Print, from the listing below, the lines starting at the line containing "w 0 16 + 1))" and ending at the line containing "let hb := BitVec.ofNat", exactly as they stand, and print nothing else.

────────────────────

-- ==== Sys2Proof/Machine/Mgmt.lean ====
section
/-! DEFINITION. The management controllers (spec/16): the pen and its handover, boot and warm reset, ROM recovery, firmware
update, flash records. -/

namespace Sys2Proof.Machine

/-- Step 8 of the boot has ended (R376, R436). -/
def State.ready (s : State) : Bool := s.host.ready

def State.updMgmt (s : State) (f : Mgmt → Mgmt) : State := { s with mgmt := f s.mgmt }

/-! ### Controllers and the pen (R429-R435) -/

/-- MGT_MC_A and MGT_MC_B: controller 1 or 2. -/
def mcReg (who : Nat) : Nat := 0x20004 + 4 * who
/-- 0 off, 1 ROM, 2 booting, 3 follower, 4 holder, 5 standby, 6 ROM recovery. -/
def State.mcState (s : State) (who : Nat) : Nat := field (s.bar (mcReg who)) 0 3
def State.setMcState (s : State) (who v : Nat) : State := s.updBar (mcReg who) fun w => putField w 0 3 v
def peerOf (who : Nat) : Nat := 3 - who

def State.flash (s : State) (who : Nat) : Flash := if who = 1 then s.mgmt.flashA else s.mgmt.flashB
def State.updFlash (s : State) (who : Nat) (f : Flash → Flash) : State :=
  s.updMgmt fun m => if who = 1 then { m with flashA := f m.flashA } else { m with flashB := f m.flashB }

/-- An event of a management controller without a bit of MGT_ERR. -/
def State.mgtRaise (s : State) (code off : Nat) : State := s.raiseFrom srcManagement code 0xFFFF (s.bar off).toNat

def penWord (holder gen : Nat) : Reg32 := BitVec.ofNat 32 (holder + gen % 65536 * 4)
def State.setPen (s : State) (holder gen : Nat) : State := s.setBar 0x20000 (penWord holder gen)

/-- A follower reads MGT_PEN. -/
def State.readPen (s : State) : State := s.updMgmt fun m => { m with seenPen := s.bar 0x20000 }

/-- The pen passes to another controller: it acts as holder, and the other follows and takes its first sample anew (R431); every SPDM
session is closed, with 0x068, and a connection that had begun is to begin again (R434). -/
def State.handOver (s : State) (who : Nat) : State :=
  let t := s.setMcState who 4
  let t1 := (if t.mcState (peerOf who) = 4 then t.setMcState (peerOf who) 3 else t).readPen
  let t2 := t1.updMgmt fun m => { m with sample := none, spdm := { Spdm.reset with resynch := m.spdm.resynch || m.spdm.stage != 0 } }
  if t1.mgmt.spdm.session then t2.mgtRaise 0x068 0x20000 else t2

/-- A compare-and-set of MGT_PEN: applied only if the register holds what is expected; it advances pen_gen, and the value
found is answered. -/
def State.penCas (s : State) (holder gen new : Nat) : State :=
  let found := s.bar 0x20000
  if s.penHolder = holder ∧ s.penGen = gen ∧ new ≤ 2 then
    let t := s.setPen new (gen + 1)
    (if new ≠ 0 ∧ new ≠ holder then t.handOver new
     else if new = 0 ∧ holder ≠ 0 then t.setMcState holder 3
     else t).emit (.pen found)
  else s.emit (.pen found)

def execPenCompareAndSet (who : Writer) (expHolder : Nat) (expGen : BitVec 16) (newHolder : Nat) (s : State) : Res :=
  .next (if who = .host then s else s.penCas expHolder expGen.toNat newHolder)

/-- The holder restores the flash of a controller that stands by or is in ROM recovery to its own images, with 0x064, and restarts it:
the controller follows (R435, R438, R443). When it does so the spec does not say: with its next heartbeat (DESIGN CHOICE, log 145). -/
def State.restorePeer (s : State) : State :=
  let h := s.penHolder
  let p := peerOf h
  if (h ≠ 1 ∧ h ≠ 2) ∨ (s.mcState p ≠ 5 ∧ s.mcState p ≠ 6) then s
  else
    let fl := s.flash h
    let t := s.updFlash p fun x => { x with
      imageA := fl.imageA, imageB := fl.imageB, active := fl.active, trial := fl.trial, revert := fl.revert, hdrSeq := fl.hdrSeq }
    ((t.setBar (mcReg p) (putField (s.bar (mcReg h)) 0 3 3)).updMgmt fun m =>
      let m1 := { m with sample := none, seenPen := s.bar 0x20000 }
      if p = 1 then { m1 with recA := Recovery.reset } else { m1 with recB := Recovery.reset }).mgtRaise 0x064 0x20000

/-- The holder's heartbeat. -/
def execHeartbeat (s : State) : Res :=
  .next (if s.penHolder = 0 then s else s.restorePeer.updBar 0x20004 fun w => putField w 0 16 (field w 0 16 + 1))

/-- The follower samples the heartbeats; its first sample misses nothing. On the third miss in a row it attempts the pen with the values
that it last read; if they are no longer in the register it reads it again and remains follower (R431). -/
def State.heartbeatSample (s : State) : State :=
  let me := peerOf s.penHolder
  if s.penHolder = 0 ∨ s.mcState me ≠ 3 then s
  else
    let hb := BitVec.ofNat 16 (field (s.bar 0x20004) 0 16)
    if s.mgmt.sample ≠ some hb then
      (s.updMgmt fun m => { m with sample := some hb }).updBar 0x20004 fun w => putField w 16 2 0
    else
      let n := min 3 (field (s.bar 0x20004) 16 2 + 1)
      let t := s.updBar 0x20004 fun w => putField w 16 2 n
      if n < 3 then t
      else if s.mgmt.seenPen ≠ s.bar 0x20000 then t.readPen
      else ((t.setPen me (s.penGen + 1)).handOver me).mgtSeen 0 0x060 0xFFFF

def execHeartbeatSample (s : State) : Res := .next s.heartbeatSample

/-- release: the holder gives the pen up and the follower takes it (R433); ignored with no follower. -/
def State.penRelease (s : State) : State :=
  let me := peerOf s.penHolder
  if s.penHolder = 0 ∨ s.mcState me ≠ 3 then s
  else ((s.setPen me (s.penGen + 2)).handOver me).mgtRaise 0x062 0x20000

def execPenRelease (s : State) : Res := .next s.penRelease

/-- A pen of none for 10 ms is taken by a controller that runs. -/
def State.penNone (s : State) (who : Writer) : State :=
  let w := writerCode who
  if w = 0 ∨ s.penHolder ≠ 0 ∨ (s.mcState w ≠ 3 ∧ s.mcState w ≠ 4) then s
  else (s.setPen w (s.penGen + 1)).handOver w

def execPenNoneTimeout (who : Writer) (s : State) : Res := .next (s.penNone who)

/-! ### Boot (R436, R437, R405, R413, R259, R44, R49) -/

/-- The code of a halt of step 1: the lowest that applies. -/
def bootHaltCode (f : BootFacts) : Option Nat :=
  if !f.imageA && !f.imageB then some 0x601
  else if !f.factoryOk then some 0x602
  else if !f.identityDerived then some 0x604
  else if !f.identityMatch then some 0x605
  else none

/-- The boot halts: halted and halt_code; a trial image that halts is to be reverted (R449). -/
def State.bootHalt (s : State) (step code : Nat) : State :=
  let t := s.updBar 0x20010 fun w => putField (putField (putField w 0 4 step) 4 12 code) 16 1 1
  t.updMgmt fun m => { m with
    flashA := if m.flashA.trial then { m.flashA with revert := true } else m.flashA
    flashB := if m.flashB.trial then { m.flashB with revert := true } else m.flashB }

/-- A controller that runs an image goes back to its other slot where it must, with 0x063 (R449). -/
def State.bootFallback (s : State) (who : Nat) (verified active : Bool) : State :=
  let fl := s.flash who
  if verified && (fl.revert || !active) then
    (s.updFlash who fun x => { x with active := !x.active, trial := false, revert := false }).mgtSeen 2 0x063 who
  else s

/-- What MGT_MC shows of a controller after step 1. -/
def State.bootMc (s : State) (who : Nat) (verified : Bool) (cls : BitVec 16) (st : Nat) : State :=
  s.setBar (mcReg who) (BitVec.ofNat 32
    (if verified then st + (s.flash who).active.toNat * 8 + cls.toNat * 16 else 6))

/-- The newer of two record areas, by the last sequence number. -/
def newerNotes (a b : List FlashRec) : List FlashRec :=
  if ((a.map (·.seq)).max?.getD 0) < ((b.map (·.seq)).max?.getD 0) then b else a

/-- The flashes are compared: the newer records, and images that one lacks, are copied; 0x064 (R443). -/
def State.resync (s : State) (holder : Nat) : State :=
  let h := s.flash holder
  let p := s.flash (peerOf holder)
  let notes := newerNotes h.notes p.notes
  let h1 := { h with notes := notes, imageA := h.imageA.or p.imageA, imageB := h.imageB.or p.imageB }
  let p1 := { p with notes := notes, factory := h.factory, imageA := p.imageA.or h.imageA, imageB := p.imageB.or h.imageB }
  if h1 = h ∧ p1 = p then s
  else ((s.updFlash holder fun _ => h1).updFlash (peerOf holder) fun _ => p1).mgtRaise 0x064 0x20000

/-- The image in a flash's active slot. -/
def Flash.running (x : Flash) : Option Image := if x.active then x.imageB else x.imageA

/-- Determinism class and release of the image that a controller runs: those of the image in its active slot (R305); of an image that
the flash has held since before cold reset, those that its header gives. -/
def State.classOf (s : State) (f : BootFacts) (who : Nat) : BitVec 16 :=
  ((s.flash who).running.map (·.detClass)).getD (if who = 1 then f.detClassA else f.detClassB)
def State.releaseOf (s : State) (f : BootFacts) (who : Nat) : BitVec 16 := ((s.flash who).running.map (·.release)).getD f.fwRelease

────────────────────

Response:
  .next (if s.penHolder = 0 then s else s.restorePeer.updBar 0x20004 fun w => putField w 0 16 (field w 0 16 + 1))

/-- The follower samples the heartbeats; its first sample misses nothing. On the third miss in a row it attempts the pen with the values
that it last read; if they are no longer in the register it reads it again and remains follower (R431). -/
def State.heartbeatSample (s : State) : State :=
  let me := peerOf s.penHolder
  if s.penHolder = 0 ∨ s.mcState me ≠ 3 then s
  else
    let hb := BitVec.ofNat 16 (field (s.bar 0x20004) 0 16)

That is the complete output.